Seeing all these premature deaths has inspired Merrival to keep herself and her teenage daughter healthy by abstaining from drugs and driving safely. They also talk every day about how they’re feeling, as a suicide-prevention strategy.
“We’ve made a promise to each other that we wouldn’t leave each other like that,” Merrival said.
Many Native Americans live in small towns or on poor, rural reservations. But rurality alone doesn’t explain the gap in life expectancy. For example, white people in rural Montana live 17 years longer, on average, than Native Americans in the state, according to state data reported by Lee Enterprises newspapers.
Many Indigenous people also face racism or personal trauma from child or sexual abuse and exposure to drugs or violence, Warne said. Some also deal with generational trauma from government programs and policies that broke up families and tried to suppress Native American culture.
Even when programs are available, they’re not always accessible.
Families without strong internet connections can’t easily make video appointments. Some lack cars or gas money to travel to clinics, and public transportation options are limited.
Randall, the health board official, is pregnant and facing her own transportation struggles.
It’s a three-hour round trip between her home in the town of Pine Ridge and her prenatal appointments in Rapid City. Randall has had to cancel several appointments when family members couldn’t lend their cars.
Goodlow, the 20-year-old who has lost several loved ones, lives with seven other people in her mother’s two-bedroom house along a gravel road. Their tiny community on the Pine Ridge Reservation has homes and ranches but no stores.
Goodlow attended several suicide-prevention presentations in high school. But the programs haven’t stopped the deaths. One friend recently killed herself after enduring the losses of her son, mother, best friend, and a niece and nephew.
A month later, another friend died from a burst appendix at age 17, Goodlow said. The next day, Goodlow woke up to find one of her grandmother’s parakeets had died. That afternoon, she watched one of her dogs die after having seizures.
“I thought it was like some sign,” Goodlow said. “I started crying and then I started thinking, ‘Why is this happening to me?’”
Warne said the overall conditions on some reservations can create despair. But those same reservations, including Pine Ridge, also contain flourishing art scenes and language and cultural revitalization programs. And not all Native American communities are poor.
Warne said federal, state, and tribal governments need to work together to improve life expectancy. He encourages tribes to negotiate contracts allowing them to manage their own health care facilities with federal dollars because that can open funding streams not available to the Indian Health Service.
Katrina Fuller is the health director at Siċaŋġu Co, a nonprofit group on the Rosebud Reservation in South Dakota. Fuller, a member of the Rosebud Sioux Tribe, said the organization works toward “wicozani,” or the good way of life, which encompasses the physical, emotional, cultural, and financial health of the community.

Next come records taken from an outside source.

-- ==== Sys2Proof/Laws/PerInstr.lean ====
section
/-! SUPPORT. Statements made for every instruction, one lemma for each constructor. -/

/-- How many syllables an instruction takes (spec/02_bundle_encoding.md R50): none unless it stands in a slot; two in the
slots of long operations; one or two in the others. -/
def Sys2Proof.Laws.Slotted.Statement (i : Sys2Proof.Instr) : Prop :=
  match i.slot with
  | none => Sys2Proof.encode i = []
  | some sl => (Sys2Proof.encode i).length = 2 ∨ (sl.isLong = false ∧ (Sys2Proof.encode i).length = 1)

namespace Sys2Proof

theorem S3.enc_length (n : Nat) (o : S3) : (S3.enc n o).length = 2 ∨ (S3.enc n o).length = 1 := by
  unfold S3.enc; dsimp only; split <;> simp
theorem S2I.enc_length (n : Nat) (o : S2I) : (S2I.enc n o).length = 2 ∨ (S2I.enc n o).length = 1 := by
  unfold S2I.enc; dsimp only; split <;> simp
theorem S1I.enc_length (n : Nat) (o : S1I) : (S1I.enc n o).length = 2 ∨ (S1I.enc n o).length = 1 := by
  unfold S1I.enc; dsimp only; split <;> simp
theorem SI.enc_length (n : Nat) (o : SI) : (SI.enc n o).length = 2 ∨ (SI.enc n o).length = 1 := by
  unfold SI.enc; split <;> simp
theorem SPI.enc_length (n : Nat) (o : SPI) : (SPI.enc n o).length = 2 ∨ (SPI.enc n o).length = 1 := by
  unfold SPI.enc; dsimp only; split <;> simp
theorem SC.enc_length (n : Nat) (o : SC) : (SC.enc n o).length = 2 ∨ (SC.enc n o).length = 1 := by
  unfold SC.enc; dsimp only; split <;> simp

/-- A slot of short operations takes one or two syllables. -/
theorem short_slotted {l : List Nat} {sl : Slot} (hs : sl.isLong = false) (h : l.length = 2 ∨ l.length = 1) :
    l.length = 2 ∨ (sl.isLong = false ∧ l.length = 1) := h.imp id fun h => ⟨hs, h⟩

end Sys2Proof

open Sys2Proof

Siċaŋġu Co programs include bison restoration, youth development, a Lakota language immersion school, financial education, and food sovereignty initiatives.
“Some people out here that are struggling, they have dreams, too. They just need the resources, the training, even the moral support,” Fuller said. “I had one person in our health coaching class tell me they just really needed someone to believe in them, that they could do it.”
This story was published by KFF Health News on April 17, 2024. It is republished with permission.